Creature information
- Grouping: Mythological
- Similar entities: Mermaid; Huldra; Merman; Siren; Undine;

Origin
- Habitat: water, ocean

= Selkie =

Mythological creature

Selkies are mythological creatures that can shapeshift between seal and human forms by removing or putting on their seal skin. They feature prominently in the oral traditions and mythology of various cultures, especially those of Celtic and Norse origin. The term "selkie" derives from the Scots word for "seal", and is also spelled as silkies, sylkies, or selchies. Selkies are sometimes referred to as selkie folk (selkie fowk), meaning "seal folk". (Note: selkie simply means "seal" in Scots. (Bruford 1974), p. 78, note 1. (Bruford 1997).) Selkies are mainly associated with the Northern Isles of Scotland, where they are said to live as seals in the sea but shed their skin to become human on land.

Selkies have a dual nature: they can be friendly and helpful to humans, but they can also be dangerous and vengeful. Selkies are often depicted as attractive and seductive in human form, and many stories involve selkies having romantic or sexual relationships with humans, sometimes resulting in children. Selkies can also be coerced or tricked into marrying humans, usually by someone who steals and hides their seal skin, preventing them from returning to the sea. Such marriages are often unhappy, as the selkie always longs for the sea and may eventually escape if they find their skin.

Selkies have counterparts in other cultures. They are sometimes confused with other seal-like creatures, such as the mermaids or the finfolk. Selkies have inspired many works of art, literature, music, and film.

==Terminology==
The Scots language word selkie is diminutive for selch which strictly speaking means 'grey seal' (Halichoerus grypus). Alternate spellings for the diminutive include: selky, seilkie, sejlki, silkie, silkey, saelkie, and sylkie.

The term selkie according to Alan Bruford should be treated as meaning any seal with or without the implication of transformation into human form.

W. Traill Dennison insisted selkie was the correct term to be applied to these shapeshifters, to be distinguished from the merfolk, and that Samuel Hibbert committed an error in referring to them as mermen and mermaids. However, when other Norse cultures are examined, Icelandic writers also refer to the seal-wives as merfolk (marmennlar).
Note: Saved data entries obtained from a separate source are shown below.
-- ==== Sys2Proof/Tests/Slice0.lean ====
section
/-! SUPPORT. The model's own tests: what well-formedness refuses, words written out from the spec's encodings, the
spec's vectors (`95_test_vectors.md`), and a witness for the hypotheses of every statement. -/

set_option Elab.async false

namespace Sys2Proof.Machine.Tests

/-! ## Small states -/

/-- An MMIO instance. -/
def onMmio : State := State.reset.setHandle (some (.mmio 0))
/-- A USB instance. -/
def onUsb : State := State.reset.setHandle (some (.usb { vid := 0, pid := 0, serial := [], interface := 0 }))
/-- A USB instance whose TMS level is 0 on both sides. -/
def usbLow : State := onUsb.setUsbHost { onUsb.usbHost with tmsLevel := some false }
/-- The function `f = tdi` of the loopback double. -/
def fTdi : LoopFn := { f00 := false, f01 := true, f10 := false, f11 := true }
/-- The function `f = tms xor tdi` of the loopback double. -/
def fXor : LoopFn := { f00 := false, f01 := true, f10 := true, f11 := false }
/-- The instance with the loopback double. -/
def looped (s : State) (f : LoopFn) : State := s.setTarget (.loopback f)
/-- The illustrative TAP known to be in a state. -/
def tapIn (x : TapState) : Tap := { Tap.atReset with known := true, state := x }
/-- The instance with that TAP. -/
def withTap (s : State) (t : Tap) : State := s.setTarget (.chain [t])
/-- The illustrative identity. -/
def identity : DeviceIdentity := { idcode := 0x0362D093, irLength := 6, idCommand := 0x09, description := "example" }

/-- The result an operation gave, if it gave a next state. -/
def resultOf (o : Host.Outcome State Fault Refusal) : Option Ret :=
  match o with
  | .next s => some s.ret
  | .fault _ => none
  | .refused _ => none

/-- A view of the next state, if there is one. -/
def view {α : Type} (f : State → α) (o : Host.Outcome State Fault Refusal) : Option α :=
  match o with
  | .next s => some (f s)
  | .fault _ => none
  | .refused _ => none

/-- The refusal, if there is one. -/
def refusalOf (o : Host.Outcome State Fault Refusal) : Option Refusal :=
  match o with
  | .next _ => none
  | .fault _ => none
  | .refused r => some r

/-- The fault, if there is one. -/
def faultOf (o : Host.Outcome State Fault Refusal) : Option Fault :=
  match o with
  | .next _ => none
  | .fault f => some f
  | .refused _ => none

/-- The bits of a row of cycles. -/
def bitsOf (r : Res Bits) : Bits :=
  match r with
  | .ok b _ => b
  | .stuck _ => []
  | .fault _ => []
  | .refused _ => []

/-- The single TAP a row of cycles leaves. -/
def tapAfter (r : Res Bits) : Option Tap :=
  match r with
  | .ok _ s => match s.target with
    | .chain [t] => some t
    | .chain _ => none
    | .loopback _ => none
  | .stuck _ => none
  | .fault _ => none
  | .refused _ => none


/-! ## What well-formedness refuses -/

theorem test_ill_formed_open_index : Instr.wellFormed (.tOpen (.mmio (2 ^ 32))) = false := by decide
theorem test_ill_formed_open_interface : Instr.wellFormed (.tOpen (.usb { vid := 0, pid := 0, serial := [], interface := 2 ^ 32 })) = false := by decide
theorem test_ill_formed_shift_negative : Instr.wellFormed (.tShift (-1) []) = false := by decide
theorem test_ill_formed_shift_short_buffer : Instr.wellFormed (.tShift 9 [0, 0, 0]) = false := by decide
theorem test_ill_formed_shift_long_buffer : Instr.wellFormed (.tShift 8 [0, 0, 0]) = false := by decide
theorem test_ill_formed_divisor_too_wide : Instr.wellFormed (.tSetClockDivisor (2 ^ 63)) = false := by decide
theorem test_ill_formed_timing_too_wide : Instr.wellFormed (.tSetTimingParam (-(2 ^ 63) - 1)) = false := by decide
theorem test_ill_formed_byte_shift_empty : Instr.wellFormed (.uByteShift false []) = false := by decide
theorem test_ill_formed_bit_shift_none : Instr.wellFormed (.uBitShift false 0 0) = false := by decide
theorem test_ill_formed_bit_shift_nine : Instr.wellFormed (.uBitShift false 9 0) = false := by decide
theorem test_ill_formed_tms_shift_none : Instr.wellFormed (.uTmsShift false 0 0) = false := by decide
theorem test_ill_formed_tms_shift_eight : Instr.wellFormed (.uTmsShift false 8 0) = false := by decide
theorem test_ill_formed_no_payload : Instr.wellFormed (.pProbeBypassVec []) = false := by decide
There also seems to be some conflation between the selkie and finfolk. This confounding only existed in Shetland, claimed Dennison, and that in Orkney the selkie are distinguished from the finfolk, and the selkies' abode undersea is not "Finfolk-a-heem"; this notion, although seconded by Ernest Marwick, has been challenged by Bruford.

There is further confusion with the Norse concept of the Finns as shapeshifters, Finns (synonymous with finfolk) being the Shetland dialect name for dwellers of the sea who could remove their seal-skin and transform into humans according to one native correspondent. (Note: George Sinclair Jr., an informant for Karl Blind. This intelligence about the "Finns" was also repeated by Francis James Child in his annotation to ballad 113, "The Great Silkie of Sule Skerry".)

- Gaelic terms
In Gaelic stories, specific terms for selkies are rarely used. They are seldom differentiated from mermaids. They are most commonly referred to as maighdeann-mhara in Scottish Gaelic, maighdean mhara in Irish, and moidyn varrey in Manx ('maiden of the sea' i.e. mermaids) and clearly have the seal-like attributes of selkies. The only term that specifically refers to a selkie but which is only rarely encountered is maighdeann-ròin, or 'seal maiden'.

==Scottish legend==

Many of the folk-tales on selkie folk have been collected from the Northern Isles (Orkney and Shetland).

In Orkney lore, selkie is said to denote various seals of greater size than the grey seal; only these large seals are credited with the ability to shapeshift into humans, and are called "selkie folk". The type of large seals that might have been seen on the islands include the Greenland seal (also known as the Harp Seal) and the crested seal (also known as the hooded seal). Something similar is stated in Shetland tradition, that the mermen and mermaids prefer to assume the shape of larger seals, referred to as Haaf-fish.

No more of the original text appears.